[Stored items]
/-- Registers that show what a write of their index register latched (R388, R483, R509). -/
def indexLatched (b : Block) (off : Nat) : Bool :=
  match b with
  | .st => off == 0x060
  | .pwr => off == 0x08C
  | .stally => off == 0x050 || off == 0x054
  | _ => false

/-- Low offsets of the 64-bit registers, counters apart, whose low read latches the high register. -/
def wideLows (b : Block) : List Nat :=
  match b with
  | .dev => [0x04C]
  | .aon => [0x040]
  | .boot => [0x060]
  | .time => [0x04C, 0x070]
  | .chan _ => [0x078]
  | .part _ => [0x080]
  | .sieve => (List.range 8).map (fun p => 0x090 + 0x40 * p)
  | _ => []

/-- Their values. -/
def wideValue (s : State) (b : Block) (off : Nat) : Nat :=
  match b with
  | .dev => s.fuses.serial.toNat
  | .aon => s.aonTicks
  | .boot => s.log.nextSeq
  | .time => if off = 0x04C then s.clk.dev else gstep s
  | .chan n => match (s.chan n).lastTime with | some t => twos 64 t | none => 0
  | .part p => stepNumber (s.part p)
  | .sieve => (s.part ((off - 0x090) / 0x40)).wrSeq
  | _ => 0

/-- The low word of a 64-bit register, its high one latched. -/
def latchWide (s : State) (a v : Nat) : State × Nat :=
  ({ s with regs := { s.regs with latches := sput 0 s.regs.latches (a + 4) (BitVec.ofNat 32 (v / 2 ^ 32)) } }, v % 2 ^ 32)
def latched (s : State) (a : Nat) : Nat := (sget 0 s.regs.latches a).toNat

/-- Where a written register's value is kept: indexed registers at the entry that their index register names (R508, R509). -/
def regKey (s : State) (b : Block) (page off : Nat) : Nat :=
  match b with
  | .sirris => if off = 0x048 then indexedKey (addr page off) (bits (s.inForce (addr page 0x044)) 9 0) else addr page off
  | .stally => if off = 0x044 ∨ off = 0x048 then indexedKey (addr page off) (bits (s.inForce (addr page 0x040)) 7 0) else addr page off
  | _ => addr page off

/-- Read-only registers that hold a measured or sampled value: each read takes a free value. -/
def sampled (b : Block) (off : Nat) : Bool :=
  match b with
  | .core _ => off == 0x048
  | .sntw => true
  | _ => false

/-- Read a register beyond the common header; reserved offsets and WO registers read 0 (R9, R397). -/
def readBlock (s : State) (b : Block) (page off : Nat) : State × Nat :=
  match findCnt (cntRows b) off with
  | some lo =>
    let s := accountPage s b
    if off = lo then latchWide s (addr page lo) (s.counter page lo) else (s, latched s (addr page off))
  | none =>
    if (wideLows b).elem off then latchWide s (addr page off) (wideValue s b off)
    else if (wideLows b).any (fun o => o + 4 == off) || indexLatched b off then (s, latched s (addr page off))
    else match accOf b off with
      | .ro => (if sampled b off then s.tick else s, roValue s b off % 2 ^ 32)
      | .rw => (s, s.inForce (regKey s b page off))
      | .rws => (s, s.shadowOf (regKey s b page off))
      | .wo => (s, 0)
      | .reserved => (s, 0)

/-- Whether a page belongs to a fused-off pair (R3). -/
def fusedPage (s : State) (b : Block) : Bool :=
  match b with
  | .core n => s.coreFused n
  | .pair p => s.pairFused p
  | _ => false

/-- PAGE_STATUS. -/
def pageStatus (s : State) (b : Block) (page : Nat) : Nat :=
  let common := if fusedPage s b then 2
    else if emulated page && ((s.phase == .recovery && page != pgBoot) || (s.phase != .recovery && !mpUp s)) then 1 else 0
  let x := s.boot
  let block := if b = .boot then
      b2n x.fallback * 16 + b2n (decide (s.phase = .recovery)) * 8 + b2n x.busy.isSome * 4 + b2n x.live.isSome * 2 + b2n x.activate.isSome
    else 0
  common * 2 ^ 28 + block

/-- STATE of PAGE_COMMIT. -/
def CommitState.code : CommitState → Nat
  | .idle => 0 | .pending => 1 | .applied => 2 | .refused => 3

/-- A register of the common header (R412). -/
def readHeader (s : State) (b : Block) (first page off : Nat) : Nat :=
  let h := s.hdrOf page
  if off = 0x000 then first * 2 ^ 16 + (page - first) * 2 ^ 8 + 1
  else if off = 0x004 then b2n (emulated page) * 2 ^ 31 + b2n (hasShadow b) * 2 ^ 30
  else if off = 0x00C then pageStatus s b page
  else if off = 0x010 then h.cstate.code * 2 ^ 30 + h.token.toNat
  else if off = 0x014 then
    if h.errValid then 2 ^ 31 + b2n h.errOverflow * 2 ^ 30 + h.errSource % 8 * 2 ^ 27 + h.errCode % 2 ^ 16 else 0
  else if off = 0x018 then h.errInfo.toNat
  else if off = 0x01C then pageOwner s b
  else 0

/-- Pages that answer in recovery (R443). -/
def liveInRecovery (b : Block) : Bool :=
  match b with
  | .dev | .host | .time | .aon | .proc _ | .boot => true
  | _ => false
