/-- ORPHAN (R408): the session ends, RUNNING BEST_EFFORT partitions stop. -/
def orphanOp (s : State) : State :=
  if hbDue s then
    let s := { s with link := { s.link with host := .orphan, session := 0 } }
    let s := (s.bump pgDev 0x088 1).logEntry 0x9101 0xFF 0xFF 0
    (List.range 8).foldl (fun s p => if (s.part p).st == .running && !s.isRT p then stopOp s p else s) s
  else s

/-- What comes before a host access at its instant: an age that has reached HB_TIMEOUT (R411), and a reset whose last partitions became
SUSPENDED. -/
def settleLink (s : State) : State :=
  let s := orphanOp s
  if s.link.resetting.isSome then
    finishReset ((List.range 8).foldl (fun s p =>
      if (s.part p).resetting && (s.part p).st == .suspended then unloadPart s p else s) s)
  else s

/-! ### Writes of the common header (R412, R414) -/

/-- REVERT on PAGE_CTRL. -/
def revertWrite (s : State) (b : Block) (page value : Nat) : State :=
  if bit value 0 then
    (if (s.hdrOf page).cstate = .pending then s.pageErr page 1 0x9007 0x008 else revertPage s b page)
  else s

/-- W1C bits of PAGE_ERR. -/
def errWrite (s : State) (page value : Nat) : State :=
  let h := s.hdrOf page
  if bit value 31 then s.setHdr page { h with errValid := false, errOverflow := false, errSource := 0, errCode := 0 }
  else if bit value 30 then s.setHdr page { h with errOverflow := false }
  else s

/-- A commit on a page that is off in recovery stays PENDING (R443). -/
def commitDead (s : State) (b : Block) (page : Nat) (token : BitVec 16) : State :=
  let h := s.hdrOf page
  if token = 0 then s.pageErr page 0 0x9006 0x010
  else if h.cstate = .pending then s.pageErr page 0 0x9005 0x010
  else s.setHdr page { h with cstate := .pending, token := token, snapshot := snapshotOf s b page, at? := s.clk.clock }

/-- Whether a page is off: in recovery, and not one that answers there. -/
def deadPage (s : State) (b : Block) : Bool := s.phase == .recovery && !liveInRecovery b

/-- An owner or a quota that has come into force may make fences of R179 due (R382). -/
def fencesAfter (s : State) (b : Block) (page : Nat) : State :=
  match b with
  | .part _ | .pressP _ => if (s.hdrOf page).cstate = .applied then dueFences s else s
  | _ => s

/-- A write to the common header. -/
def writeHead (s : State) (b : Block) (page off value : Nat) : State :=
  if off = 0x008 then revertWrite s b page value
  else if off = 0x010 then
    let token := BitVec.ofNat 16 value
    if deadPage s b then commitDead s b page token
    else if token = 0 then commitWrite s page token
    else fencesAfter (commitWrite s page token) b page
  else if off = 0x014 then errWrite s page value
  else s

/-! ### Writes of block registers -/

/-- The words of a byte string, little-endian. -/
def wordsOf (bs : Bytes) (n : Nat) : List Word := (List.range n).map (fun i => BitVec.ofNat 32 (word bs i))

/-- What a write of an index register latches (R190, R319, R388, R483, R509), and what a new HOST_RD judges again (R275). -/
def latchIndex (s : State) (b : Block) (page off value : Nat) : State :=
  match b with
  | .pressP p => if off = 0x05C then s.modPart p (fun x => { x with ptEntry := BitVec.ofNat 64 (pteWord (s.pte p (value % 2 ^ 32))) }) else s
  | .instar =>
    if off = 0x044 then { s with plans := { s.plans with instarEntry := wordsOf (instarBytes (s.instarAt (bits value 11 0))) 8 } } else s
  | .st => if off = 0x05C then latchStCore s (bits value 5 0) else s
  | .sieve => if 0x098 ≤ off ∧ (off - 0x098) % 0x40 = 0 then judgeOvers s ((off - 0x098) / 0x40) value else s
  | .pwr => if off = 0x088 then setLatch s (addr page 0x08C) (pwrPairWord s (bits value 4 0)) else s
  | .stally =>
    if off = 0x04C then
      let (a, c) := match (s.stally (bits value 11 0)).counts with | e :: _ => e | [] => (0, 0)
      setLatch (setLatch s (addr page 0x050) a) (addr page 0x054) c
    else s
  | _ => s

**Aim of the task:** When copying the data above, please keep exactly the lines from its first line through the line with "def latched (s", both ends included, and drop the rest.

**Answer to this problem:**
/-- Registers that show what a write of their index register latched (R388, R483, R509). -/
def indexLatched (b : Block) (off : Nat) : Bool :=
  match b with
  | .st => off == 0x060
  | .pwr => off == 0x08C
  | .stally => off == 0x050 || off == 0x054
  | _ => false

/-- Low offsets of the 64-bit registers, counters apart, whose low read latches the high register. -/
def wideLows (b : Block) : List Nat :=
  match b with
  | .dev => [0x04C]
  | .aon => [0x040]
  | .boot => [0x060]
  | .time => [0x04C, 0x070]
  | .chan _ => [0x078]
  | .part _ => [0x080]
  | .sieve => (List.range 8).map (fun p => 0x090 + 0x40 * p)
  | _ => []

/-- Their values. -/
def wideValue (s : State) (b : Block) (off : Nat) : Nat :=
  match b with
  | .dev => s.fuses.serial.toNat
  | .aon => s.aonTicks
  | .boot => s.log.nextSeq
  | .time => if off = 0x04C then s.clk.dev else gstep s
  | .chan n => match (s.chan n).lastTime with | some t => twos 64 t | none => 0
  | .part p => stepNumber (s.part p)
  | .sieve => (s.part ((off - 0x090) / 0x40)).wrSeq
  | _ => 0

/-- The low word of a 64-bit register, its high one latched. -/
def latchWide (s : State) (a v : Nat) : State × Nat :=
  ({ s with regs := { s.regs with latches := sput 0 s.regs.latches (a + 4) (BitVec.ofNat 32 (v / 2 ^ 32)) } }, v % 2 ^ 32)
def latched (s : State) (a : Nat) : Nat := (sget 0 s.regs.latches a).toNat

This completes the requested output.